Output exactly, with nothing added, the entries from the first line through the line with "theorem SMap.get_put_other (d".

_DATA EXCERPTS:_
....

-- ==== Sys2Proof/Laws/Memory.lean ====
section
/-! SUPPORT. Records by number and bytes by address: what is read after what was written, and the canonical form of memory. -/

namespace Sys2Proof.Machine

variable {α : Type}

/-! ## Records by number -/

@[simp] theorem SMap.find_put_same (k : Nat) (v : α) (m : SMap α) : (m.put k v).find k = some v := by
  induction m with
  | nil => simp [SMap.put, SMap.find]
  | cons e m ih =>
    obtain ⟨k', v'⟩ := e
    unfold SMap.put
    split
    · simp [SMap.find]
    · split
      · simp [SMap.find]
      · simp_all [SMap.find]

theorem SMap.find_put_other {k j : Nat} (h : k ≠ j) (v : α) (m : SMap α) : (m.put k v).find j = m.find j := by
  induction m with
  | nil => simp [SMap.put, SMap.find, h]
  | cons e m ih =>
    obtain ⟨k', v'⟩ := e
    unfold SMap.put
    split
    · subst_vars; simp [SMap.find, h]
    · split
      · simp [SMap.find, h]
      · simp [SMap.find, ih]

theorem SMap.find_put (k j : Nat) (v : α) (m : SMap α) : (m.put k v).find j = if k = j then some v else m.find j := by
  split
  · subst_vars; simp
  · exact SMap.find_put_other ‹_› v m

@[simp] theorem SMap.get_put_same (d : α) (k : Nat) (v : α) (m : SMap α) : SMap.get d (m.put k v) k = v := by
  simp [SMap.get]

theorem SMap.get_put_other (d : α) {k j : Nat} (h : k ≠ j) (v : α) (m : SMap α) :
    SMap.get d (m.put k v) j = SMap.get d m j := by simp [SMap.get, SMap.find_put_other h]

theorem SMap.get_put (d : α) (k j : Nat) (v : α) (m : SMap α) :
    SMap.get d (m.put k v) j = if k = j then v else SMap.get d m j := by
  split
  · subst_vars; simp
  · exact SMap.get_put_other d ‹_› v m

@[simp] theorem SMap.find_del_same (k : Nat) (m : SMap α) : (m.del k).find k = none := by
  induction m with
  | nil => rfl
  | cons e m ih =>
    obtain ⟨k', v'⟩ := e
    by_cases h : k' = k <;> simp_all [SMap.del, SMap.find]

theorem SMap.find_del_other {k j : Nat} (h : k ≠ j) (m : SMap α) : (m.del k).find j = m.find j := by
  induction m with
  | nil => rfl
  | cons e m ih =>
    obtain ⟨k', v'⟩ := e
    by_cases hk : k' = k
    · subst hk; simpa [SMap.del, SMap.find, h] using ih
    · simp only [SMap.del, List.filter_cons, bne_iff_ne, ne_eq, hk, not_false_eq_true, ↓reduceIte, SMap.find] at ih ⊢
      rw [ih]

@[simp] theorem SMap.get_del_same (d : α) (k : Nat) (m : SMap α) : SMap.get d (m.del k) k = d := by simp [SMap.get]

theorem SMap.get_del_other (d : α) {k j : Nat} (h : k ≠ j) (m : SMap α) : SMap.get d (m.del k) j = SMap.get d m j := by
  simp [SMap.get, SMap.find_del_other h]

/-! ## Bytes by address -/

@[simp] theorem Mem.byte_nil (a : Nat) : Mem.byte [] a = 0#8 := rfl

theorem Mem.byte_setByte (m : Mem) (a j : Nat) (b : Byte) : (m.setByte a b).byte j = if a = j then b else m.byte j := by
  unfold Mem.setByte Mem.byte
  by_cases hb : b = 0#8
  · subst hb
    by_cases h : a = j
    · subst h; simp
    · simp [h, SMap.get_del_other _ h]
  · simp [hb, SMap.get_put]

theorem Mem.byte_setBytes_out (bs : List Byte) (m : Mem) (a j : Nat) (h : j < a ∨ a + bs.length ≤ j) :
    (m.setBytes a bs).byte j = m.byte j := by
  induction bs generalizing m a with
  | nil => rfl
  | cons b bs ih =>
    simp only [List.length_cons] at h
    rw [Mem.setBytes, ih _ _ (by omega), Mem.byte_setByte, if_neg (by omega)]

theorem Mem.byte_setBytes_in (bs : List Byte) (m : Mem) (a i : Nat) (h : i < bs.length) :
    (m.setBytes a bs).byte (a + i) = bs[i] := by
  induction bs generalizing m a i with
  | nil => simp at h
  | cons b bs ih =>
    cases i with
    | zero => rw [Mem.setBytes, Nat.add_zero, Mem.byte_setBytes_out _ _ _ _ (by omega), Mem.byte_setByte]; simp
    | succ i =>
      have := ih (m.setByte a b) (a + 1) i (by simpa using h)
      rw [Mem.setBytes, show a + (i + 1) = a + 1 + i by omega, this]; simp

@[simp] theorem leBytes_length (n w : Nat) : (leBytes n w).length = n := by
  induction n generalizing w with
  | zero => rfl
  | succ n ih => simp [leBytes, ih]

theorem leNat_leBytes (n w : Nat) : leNat (leBytes n w) = w % 256 ^ n := by
  induction n generalizing w with
  | zero => simp [leBytes, leNat, Nat.mod_one]
  | succ n ih =>
    rw [leBytes, leNat, ih, BitVec.toNat_ofNat, show 256 ^ (n + 1) = 256 * 256 ^ n from Nat.pow_succ', Nat.mod_mul]

theorem Mem.bytes_setBytes (bs : List Byte) (m : Mem) (a : Nat) : (m.setBytes a bs).bytes a bs.length = bs := by
  apply List.ext_getElem (by simp [Mem.bytes])
  intro i h _
  simp only [Mem.bytes, List.length_map, List.length_range] at h
  simp [Mem.bytes, Mem.byte_setBytes_in _ _ _ _ h]

/-- A word read where it was written is the word (R5). -/
theorem Mem.word_setWord (m : Mem) (a : Nat) (w : Word) : (m.setWord a w).word a = w := by
  unfold Mem.word Mem.le Mem.setWord Mem.setLe
  have h := Mem.bytes_setBytes (leBytes 4 w.toNat) m a
  rw [leBytes_length] at h
  rw [h, leNat_leBytes]
  have := w.isLt
  rw [Nat.mod_eq_of_lt (by omega), BitVec.ofNat_toNat, BitVec.setWidth_eq]

/-- A byte outside the word written is as before. -/
theorem Mem.byte_setWord_out (m : Mem) (a j : Nat) (w : Word) (h : j < a ∨ a + 4 ≤ j) : (m.setWord a w).byte j = m.byte j :=
  Mem.byte_setBytes_out _ _ _ _ (by simpa using h)

theorem Mem.byte_clear (m : Mem) (lo n j : Nat) :
    (m.clear lo n).byte j = if lo ≤ j ∧ j < lo + n then 0#8 else m.byte j := by
  unfold Mem.byte SMap.get Mem.clear
  induction m with
  | nil => simp [SMap.find]
  | cons e m ih =>
    obtain ⟨k, v⟩ := e
    by_cases hk : lo ≤ k ∧ k < lo + n
    · simp only [List.filter_cons, hk, decide_true, Bool.and_self, Bool.not_true, Bool.false_eq_true, ↓reduceIte, SMap.find]
      rw [ih]
      by_cases hj : lo ≤ j ∧ j < lo + n
      · simp [hj]
      · have : k ≠ j := by rintro rfl; exact hj hk
        simp [hj, this]
    · have hk' : (!(decide (lo ≤ k) && decide (k < lo + n))) = true := by simp; omega
      simp only [List.filter_cons, hk', ↓reduceIte, SMap.find]
      by_cases hj : k = j
      · subst hj; simp [hk]
      · simp only [hj, ↓reduceIte]; exact ih

/-! ## The canonical form -/

/-- Every address of a list lies above a bound. -/
theorem Mem.canonical_cons (a : Nat) (b : Byte) (m : Mem) :
    Mem.canonical ((a, b) :: m) = true ↔ b ≠ 0#8 ∧ (∀ e ∈ m, a < e.1) ∧ Mem.canonical m = true := by
  induction m generalizing a b with
  | nil => simp [Mem.canonical]
  | cons e m ih =>
    obtain ⟨a', b'⟩ := e
    simp only [Mem.canonical, Bool.and_eq_true, bne_iff_ne, decide_eq_true_eq, List.mem_cons, forall_eq_or_imp]
    constructor
    · rintro ⟨⟨h1, h2⟩, h3⟩
      refine ⟨h1, ⟨h2, fun x hx => ?_⟩, h3⟩
      have := ((ih a' b').1 h3).2.1 x hx
      omega
    · rintro ⟨h1, ⟨h2, -⟩, h3⟩
      exact ⟨⟨h1, h2⟩, h3⟩

theorem Mem.canonical_filter (p : Host.Cell → Bool) (m : Mem) (h : Mem.canonical m = true) : Mem.canonical (m.filter p) = true := by
  induction m with
  | nil => rfl
  | cons e m ih =>
    obtain ⟨a, b⟩ := e
    obtain ⟨h1, h2, h3⟩ := (Mem.canonical_cons a b m).1 h
    rw [List.filter_cons]
    split
    · exact (Mem.canonical_cons _ _ _).2 ⟨h1, fun x hx => h2 x (List.mem_filter.1 hx).1, ih h3⟩
    · exact ih h3

theorem SMap.put_keys (k : Nat) (v : α) (m : SMap α) : ∀ e ∈ m.put k v, e.1 = k ∨ ∃ f ∈ m, f.1 = e.1 := by
  induction m with
  | nil => simp [SMap.put]
  | cons e m ih =>
    obtain ⟨k', v'⟩ := e
    unfold SMap.put
    split
    · intro x hx
      rcases List.mem_cons.1 hx with rfl | h
      · exact .inl rfl
      · exact .inr ⟨x, List.mem_cons_of_mem _ h, rfl⟩
    · split
      · intro x hx
        rcases List.mem_cons.1 hx with rfl | h
        · exact .inl rfl
        · exact .inr ⟨x, h, rfl⟩
      · intro x hx
        rcases List.mem_cons.1 hx with rfl | h
        · exact .inr ⟨_, List.mem_cons_self, rfl⟩
        · rcases ih x h with h | ⟨f, hf, hfe⟩
          · exact .inl h
          · exact .inr ⟨f, List.mem_cons_of_mem _ hf, hfe⟩

theorem Mem.canonical_put (a : Nat) (b : Byte) (hb : b ≠ 0#8) (m : Mem) (h : Mem.canonical m = true) :
    Mem.canonical (SMap.put a b m) = true := by
  induction m with
  | nil => simpa [SMap.put, Mem.canonical] using hb
  | cons e m ih =>
    obtain ⟨a', b'⟩ := e
    obtain ⟨h1, h2, h3⟩ := (Mem.canonical_cons a' b' m).1 h
    unfold SMap.put
    split
    · subst_vars; exact (Mem.canonical_cons _ _ _).2 ⟨hb, h2, h3⟩
    · split
      · refine (Mem.canonical_cons _ _ _).2 ⟨hb, fun x hx => ?_, h⟩
        rcases List.mem_cons.1 hx with rfl | hx
        · assumption
        · have := h2 x hx; omega
      · refine (Mem.canonical_cons _ _ _).2 ⟨h1, fun x hx => ?_, ih h3⟩
        rcases SMap.put_keys a b m x hx with h | ⟨f, hf, hfe⟩
        · omega
        · have := h2 f hf; omega

/-- Every operation on memory keeps the canonical form. -/
theorem Mem.canonical_setByte (a : Nat) (b : Byte) (m : Mem) (h : Mem.canonical m = true) : Mem.canonical (m.setByte a b) = true := by
  unfold Mem.setByte
  split
  · exact Mem.canonical_filter _ _ h
  · exact Mem.canonical_put a b ‹_› m h

theorem Mem.canonical_setBytes (bs : List Byte) (a : Nat) (m : Mem) (h : Mem.canonical m = true) :
    Mem.canonical (m.setBytes a bs) = true := by
  induction bs generalizing a m with
  | nil => exact h
  | cons b bs ih => exact ih _ _ (Mem.canonical_setByte a b m h)

theorem Mem.canonical_clear (m : Mem) (lo n : Nat) (h : Mem.canonical m = true) : Mem.canonical (m.clear lo n) = true :=
  Mem.canonical_filter _ _ h

theorem Mem.canonical_setLe (a n v : Nat) (m : Mem) (h : Mem.canonical m = true) : Mem.canonical (m.setLe a n v) = true :=
  Mem.canonical_setBytes _ _ _ h

theorem Mem.canonical_setWord (a : Nat) (w : Word) (m : Mem) (h : Mem.canonical m = true) : Mem.canonical (m.setWord a w) = true :=
  Mem.canonical_setBytes _ _ _ h

theorem Mem.canonical_setRec (a : Nat) (r : Rec) (m : Mem) (h : Mem.canonical m = true) : Mem.canonical (m.setRec a r) = true :=
  Mem.canonical_setBytes _ _ _ h

end Sys2Proof.Machine
end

....

_ANSWER TO THIS TASK:_
-- ==== Sys2Proof/Laws/Memory.lean ====
section
/-! SUPPORT. Records by number and bytes by address: what is read after what was written, and the canonical form of memory. -/

namespace Sys2Proof.Machine

variable {α : Type}

/-! ## Records by number -/

@[simp] theorem SMap.find_put_same (k : Nat) (v : α) (m : SMap α) : (m.put k v).find k = some v := by
  induction m with
  | nil => simp [SMap.put, SMap.find]
  | cons e m ih =>
    obtain ⟨k', v'⟩ := e
    unfold SMap.put
    split
    · simp [SMap.find]
    · split
      · simp [SMap.find]
      · simp_all [SMap.find]

theorem SMap.find_put_other {k j : Nat} (h : k ≠ j) (v : α) (m : SMap α) : (m.put k v).find j = m.find j := by
  induction m with
  | nil => simp [SMap.put, SMap.find, h]
  | cons e m ih =>
    obtain ⟨k', v'⟩ := e
    unfold SMap.put
    split
    · subst_vars; simp [SMap.find, h]
    · split
      · simp [SMap.find, h]
      · simp [SMap.find, ih]

theorem SMap.find_put (k j : Nat) (v : α) (m : SMap α) : (m.put k v).find j = if k = j then some v else m.find j := by
  split
  · subst_vars; simp
  · exact SMap.find_put_other ‹_› v m

@[simp] theorem SMap.get_put_same (d : α) (k : Nat) (v : α) (m : SMap α) : SMap.get d (m.put k v) k = v := by
  simp [SMap.get]

theorem SMap.get_put_other (d : α) {k j : Nat} (h : k ≠ j) (v : α) (m : SMap α) :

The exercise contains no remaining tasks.